Task to complete: Repeat only the stretch of lines below that runs from the line with "its span. -/" through the line with "carriages := ⟨resting", unaltered.
········
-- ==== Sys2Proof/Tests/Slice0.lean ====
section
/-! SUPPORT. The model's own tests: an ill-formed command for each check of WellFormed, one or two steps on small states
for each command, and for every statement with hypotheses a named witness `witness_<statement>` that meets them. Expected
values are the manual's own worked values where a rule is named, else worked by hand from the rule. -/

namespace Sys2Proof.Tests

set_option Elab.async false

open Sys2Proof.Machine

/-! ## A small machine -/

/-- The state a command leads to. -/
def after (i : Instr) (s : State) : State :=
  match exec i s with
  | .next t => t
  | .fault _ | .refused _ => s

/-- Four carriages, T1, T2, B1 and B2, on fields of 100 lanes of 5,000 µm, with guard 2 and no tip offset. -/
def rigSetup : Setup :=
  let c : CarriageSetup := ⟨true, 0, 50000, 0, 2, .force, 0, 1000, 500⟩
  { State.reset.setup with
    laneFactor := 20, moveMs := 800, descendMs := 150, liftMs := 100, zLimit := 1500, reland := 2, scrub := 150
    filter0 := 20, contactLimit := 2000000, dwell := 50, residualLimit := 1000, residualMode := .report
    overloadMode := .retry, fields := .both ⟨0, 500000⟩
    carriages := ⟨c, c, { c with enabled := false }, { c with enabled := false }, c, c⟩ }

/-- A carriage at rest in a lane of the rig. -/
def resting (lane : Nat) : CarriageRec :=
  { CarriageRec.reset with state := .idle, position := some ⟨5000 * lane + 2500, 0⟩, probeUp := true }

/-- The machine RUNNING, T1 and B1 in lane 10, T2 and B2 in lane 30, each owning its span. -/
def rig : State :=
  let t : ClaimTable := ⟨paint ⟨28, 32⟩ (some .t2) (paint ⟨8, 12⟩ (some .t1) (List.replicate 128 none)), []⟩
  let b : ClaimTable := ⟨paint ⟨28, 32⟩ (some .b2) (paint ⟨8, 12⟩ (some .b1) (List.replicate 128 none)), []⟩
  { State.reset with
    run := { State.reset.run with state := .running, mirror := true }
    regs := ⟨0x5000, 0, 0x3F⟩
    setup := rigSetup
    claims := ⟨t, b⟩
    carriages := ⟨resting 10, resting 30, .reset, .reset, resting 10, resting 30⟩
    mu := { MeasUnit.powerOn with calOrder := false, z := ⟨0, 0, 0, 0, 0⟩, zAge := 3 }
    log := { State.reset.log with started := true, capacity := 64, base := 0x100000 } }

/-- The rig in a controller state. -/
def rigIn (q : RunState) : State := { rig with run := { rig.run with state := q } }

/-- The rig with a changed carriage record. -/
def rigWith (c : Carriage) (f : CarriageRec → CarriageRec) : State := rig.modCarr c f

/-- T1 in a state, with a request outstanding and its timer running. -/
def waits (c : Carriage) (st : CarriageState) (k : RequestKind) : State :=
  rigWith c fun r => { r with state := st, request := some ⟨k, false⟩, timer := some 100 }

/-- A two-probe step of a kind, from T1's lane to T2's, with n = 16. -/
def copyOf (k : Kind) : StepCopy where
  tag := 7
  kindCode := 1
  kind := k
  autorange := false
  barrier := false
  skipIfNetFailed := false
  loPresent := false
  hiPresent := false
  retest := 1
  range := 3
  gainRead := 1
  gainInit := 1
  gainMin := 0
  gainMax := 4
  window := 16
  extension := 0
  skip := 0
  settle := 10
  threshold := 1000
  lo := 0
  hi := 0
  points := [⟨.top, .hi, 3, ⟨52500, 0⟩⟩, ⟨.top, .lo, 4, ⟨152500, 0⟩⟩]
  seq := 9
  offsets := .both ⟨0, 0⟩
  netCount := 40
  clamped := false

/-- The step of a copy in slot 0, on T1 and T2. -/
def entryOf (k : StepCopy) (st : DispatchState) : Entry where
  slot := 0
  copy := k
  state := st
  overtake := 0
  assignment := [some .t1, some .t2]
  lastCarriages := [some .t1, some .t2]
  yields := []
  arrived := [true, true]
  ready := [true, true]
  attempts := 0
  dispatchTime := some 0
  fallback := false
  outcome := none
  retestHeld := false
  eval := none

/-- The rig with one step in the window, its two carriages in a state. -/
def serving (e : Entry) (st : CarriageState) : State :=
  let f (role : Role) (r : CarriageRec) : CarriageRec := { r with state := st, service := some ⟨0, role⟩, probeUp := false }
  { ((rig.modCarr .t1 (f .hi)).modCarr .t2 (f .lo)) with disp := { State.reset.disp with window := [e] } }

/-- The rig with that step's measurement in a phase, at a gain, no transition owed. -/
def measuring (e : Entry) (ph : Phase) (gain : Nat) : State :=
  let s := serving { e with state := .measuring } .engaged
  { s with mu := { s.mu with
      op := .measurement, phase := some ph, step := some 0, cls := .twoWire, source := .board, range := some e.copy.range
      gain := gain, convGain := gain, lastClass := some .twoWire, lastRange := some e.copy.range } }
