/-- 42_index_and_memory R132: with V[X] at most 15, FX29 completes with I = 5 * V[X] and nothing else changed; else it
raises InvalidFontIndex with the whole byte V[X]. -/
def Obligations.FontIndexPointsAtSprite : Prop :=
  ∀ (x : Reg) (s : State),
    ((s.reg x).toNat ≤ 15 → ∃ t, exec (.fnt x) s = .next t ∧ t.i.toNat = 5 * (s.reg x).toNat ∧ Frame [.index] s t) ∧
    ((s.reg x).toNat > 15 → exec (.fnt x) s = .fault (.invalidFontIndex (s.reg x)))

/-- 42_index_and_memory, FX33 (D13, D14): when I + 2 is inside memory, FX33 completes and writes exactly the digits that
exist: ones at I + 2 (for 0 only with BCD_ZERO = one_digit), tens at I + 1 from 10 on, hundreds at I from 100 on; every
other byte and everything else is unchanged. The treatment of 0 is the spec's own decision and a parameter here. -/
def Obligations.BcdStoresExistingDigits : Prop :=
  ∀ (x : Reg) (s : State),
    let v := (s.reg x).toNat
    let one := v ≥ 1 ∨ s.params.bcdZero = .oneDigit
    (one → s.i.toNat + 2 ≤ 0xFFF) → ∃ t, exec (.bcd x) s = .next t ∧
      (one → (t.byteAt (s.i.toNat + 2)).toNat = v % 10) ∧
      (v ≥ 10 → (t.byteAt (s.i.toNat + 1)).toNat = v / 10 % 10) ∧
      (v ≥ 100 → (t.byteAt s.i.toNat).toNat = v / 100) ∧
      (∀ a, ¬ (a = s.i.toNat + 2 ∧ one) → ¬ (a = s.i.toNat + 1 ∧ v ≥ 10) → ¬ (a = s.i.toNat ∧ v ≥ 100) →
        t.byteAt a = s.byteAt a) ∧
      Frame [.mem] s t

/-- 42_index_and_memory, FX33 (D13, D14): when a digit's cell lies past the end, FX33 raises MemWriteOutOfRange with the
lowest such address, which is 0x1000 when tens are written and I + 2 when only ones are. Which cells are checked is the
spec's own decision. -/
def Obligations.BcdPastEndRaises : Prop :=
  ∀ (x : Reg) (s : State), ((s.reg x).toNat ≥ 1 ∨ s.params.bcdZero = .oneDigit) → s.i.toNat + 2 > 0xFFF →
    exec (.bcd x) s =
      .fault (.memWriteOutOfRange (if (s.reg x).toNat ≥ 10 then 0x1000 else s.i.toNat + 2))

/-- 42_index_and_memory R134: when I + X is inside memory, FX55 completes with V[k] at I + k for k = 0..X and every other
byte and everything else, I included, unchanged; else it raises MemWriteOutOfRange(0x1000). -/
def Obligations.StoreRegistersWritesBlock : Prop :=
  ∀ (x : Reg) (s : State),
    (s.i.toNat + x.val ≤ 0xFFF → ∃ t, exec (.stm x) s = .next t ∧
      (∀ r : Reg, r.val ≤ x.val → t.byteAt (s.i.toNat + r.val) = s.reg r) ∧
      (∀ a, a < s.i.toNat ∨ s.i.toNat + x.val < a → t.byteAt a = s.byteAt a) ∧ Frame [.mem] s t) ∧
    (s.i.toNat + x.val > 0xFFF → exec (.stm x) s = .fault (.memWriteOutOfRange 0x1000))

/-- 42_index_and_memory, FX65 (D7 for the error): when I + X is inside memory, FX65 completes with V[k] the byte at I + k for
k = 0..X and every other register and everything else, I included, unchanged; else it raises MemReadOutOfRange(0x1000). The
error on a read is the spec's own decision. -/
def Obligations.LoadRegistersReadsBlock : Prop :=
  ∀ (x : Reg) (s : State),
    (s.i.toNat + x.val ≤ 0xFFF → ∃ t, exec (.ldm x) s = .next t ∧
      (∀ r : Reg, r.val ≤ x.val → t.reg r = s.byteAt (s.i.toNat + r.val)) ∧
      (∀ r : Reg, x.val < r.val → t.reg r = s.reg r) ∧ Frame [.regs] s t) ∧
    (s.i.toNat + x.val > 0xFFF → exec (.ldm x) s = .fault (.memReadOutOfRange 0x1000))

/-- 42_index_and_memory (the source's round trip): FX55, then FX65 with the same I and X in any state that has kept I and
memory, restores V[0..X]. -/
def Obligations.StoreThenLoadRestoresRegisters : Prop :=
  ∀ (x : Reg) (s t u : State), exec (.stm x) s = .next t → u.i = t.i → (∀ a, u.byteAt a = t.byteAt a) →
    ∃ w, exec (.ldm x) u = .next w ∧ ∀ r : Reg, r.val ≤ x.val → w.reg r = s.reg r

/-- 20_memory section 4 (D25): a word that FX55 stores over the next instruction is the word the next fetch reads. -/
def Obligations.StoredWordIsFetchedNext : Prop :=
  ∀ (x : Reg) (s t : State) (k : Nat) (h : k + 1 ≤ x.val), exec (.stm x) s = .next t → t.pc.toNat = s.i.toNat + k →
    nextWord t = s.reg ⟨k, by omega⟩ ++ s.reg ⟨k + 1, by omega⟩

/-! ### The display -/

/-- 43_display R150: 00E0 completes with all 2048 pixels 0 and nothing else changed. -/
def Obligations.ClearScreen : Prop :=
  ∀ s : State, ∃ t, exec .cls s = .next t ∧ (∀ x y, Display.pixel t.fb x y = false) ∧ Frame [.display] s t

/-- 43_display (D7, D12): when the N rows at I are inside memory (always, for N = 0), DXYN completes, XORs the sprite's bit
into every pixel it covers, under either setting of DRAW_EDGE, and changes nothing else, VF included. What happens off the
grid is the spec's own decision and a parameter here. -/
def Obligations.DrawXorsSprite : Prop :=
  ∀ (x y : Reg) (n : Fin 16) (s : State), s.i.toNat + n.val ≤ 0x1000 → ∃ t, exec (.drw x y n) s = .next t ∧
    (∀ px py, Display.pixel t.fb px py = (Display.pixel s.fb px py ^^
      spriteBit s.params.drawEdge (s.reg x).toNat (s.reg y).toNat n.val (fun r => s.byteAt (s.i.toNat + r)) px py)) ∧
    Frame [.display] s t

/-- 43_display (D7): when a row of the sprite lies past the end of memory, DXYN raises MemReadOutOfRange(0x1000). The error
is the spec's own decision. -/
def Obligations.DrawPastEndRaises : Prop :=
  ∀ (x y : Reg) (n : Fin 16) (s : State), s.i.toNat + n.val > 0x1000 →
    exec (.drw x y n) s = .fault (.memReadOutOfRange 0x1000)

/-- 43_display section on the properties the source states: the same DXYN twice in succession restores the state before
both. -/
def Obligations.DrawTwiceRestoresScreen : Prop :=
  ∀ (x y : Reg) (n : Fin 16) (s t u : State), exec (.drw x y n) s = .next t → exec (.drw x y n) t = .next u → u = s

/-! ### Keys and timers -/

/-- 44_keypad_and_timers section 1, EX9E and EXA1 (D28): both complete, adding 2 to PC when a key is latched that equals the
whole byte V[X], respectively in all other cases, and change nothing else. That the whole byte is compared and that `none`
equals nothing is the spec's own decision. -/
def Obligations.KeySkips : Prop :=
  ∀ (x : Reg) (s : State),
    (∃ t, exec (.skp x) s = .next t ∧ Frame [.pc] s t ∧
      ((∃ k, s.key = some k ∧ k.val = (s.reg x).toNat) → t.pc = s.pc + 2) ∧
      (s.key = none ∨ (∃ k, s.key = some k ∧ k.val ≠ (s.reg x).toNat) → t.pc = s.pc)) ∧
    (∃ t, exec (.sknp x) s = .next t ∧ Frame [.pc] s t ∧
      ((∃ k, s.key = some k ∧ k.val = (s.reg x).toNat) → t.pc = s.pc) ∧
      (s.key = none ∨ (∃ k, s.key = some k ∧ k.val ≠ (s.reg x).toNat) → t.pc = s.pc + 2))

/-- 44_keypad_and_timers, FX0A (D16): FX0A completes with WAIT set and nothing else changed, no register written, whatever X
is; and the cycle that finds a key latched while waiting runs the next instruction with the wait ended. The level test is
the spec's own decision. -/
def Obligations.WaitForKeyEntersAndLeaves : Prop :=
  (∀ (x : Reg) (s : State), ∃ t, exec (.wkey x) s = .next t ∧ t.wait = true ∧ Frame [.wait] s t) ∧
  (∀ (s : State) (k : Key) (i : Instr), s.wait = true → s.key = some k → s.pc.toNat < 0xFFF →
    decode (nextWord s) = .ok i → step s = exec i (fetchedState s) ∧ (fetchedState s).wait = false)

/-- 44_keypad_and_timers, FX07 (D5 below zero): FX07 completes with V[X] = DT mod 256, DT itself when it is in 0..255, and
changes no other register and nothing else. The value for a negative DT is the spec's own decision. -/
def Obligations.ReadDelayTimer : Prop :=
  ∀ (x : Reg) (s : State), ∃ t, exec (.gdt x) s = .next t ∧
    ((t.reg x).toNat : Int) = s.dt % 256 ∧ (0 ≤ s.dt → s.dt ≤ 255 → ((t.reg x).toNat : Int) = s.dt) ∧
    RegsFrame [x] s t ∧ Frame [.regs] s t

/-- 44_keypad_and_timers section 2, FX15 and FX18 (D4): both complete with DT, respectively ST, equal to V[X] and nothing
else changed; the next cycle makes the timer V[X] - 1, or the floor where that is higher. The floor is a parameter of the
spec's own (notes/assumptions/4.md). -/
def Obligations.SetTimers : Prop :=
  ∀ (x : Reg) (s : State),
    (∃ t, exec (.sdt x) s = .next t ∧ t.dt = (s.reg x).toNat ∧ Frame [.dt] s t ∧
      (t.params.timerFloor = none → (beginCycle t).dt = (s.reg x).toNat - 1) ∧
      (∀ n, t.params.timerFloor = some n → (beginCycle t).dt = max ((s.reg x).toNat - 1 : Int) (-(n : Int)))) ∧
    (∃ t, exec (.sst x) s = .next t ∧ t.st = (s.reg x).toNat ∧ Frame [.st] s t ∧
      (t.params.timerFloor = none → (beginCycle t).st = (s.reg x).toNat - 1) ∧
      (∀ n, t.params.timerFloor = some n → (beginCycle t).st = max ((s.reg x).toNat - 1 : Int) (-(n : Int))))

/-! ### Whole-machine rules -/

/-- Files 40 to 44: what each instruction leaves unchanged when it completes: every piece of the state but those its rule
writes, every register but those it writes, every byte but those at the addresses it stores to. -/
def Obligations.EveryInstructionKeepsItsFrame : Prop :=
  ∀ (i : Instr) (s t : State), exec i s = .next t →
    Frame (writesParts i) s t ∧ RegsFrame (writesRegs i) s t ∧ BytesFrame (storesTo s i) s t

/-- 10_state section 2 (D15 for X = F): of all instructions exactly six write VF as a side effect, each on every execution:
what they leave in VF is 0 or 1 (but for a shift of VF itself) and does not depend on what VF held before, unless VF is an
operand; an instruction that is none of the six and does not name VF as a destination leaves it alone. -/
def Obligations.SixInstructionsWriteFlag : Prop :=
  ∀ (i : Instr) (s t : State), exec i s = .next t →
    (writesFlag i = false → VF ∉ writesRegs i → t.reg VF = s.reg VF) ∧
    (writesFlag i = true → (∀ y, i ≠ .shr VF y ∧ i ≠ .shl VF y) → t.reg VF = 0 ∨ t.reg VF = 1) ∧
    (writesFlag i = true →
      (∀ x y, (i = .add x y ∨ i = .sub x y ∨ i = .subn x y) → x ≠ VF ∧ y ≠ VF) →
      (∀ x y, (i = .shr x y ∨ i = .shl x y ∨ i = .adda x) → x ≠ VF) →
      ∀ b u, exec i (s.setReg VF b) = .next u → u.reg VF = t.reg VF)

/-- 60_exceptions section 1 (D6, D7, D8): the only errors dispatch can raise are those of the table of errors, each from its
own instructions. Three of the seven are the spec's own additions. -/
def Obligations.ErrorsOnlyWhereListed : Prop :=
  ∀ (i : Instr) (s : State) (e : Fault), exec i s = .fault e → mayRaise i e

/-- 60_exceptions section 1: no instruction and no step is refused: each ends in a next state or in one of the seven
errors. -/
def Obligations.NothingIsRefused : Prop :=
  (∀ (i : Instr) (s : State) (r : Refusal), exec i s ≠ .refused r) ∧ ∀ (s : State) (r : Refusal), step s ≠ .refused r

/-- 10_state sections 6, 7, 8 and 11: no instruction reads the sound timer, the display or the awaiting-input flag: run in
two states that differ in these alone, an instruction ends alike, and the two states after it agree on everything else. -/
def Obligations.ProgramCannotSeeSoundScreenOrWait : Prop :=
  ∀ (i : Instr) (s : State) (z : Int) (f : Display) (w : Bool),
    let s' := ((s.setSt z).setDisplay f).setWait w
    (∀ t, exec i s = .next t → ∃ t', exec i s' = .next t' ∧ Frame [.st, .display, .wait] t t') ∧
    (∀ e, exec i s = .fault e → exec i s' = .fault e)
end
········
Written answer:
/-- The machine RUNNING, T1 and B1 in lane 10, T2 and B2 in lane 30, each owning its span. -/
def rig : State :=
  let t : ClaimTable := ⟨paint ⟨28, 32⟩ (some .t2) (paint ⟨8, 12⟩ (some .t1) (List.replicate 128 none)), []⟩
  let b : ClaimTable := ⟨paint ⟨28, 32⟩ (some .b2) (paint ⟨8, 12⟩ (some .b1) (List.replicate 128 none)), []⟩
  { State.reset with
    run := { State.reset.run with state := .running, mirror := true }
    regs := ⟨0x5000, 0, 0x3F⟩
    setup := rigSetup
    claims := ⟨t, b⟩
    carriages := ⟨resting 10, resting 30, .reset, .reset, resting 10, resting 30⟩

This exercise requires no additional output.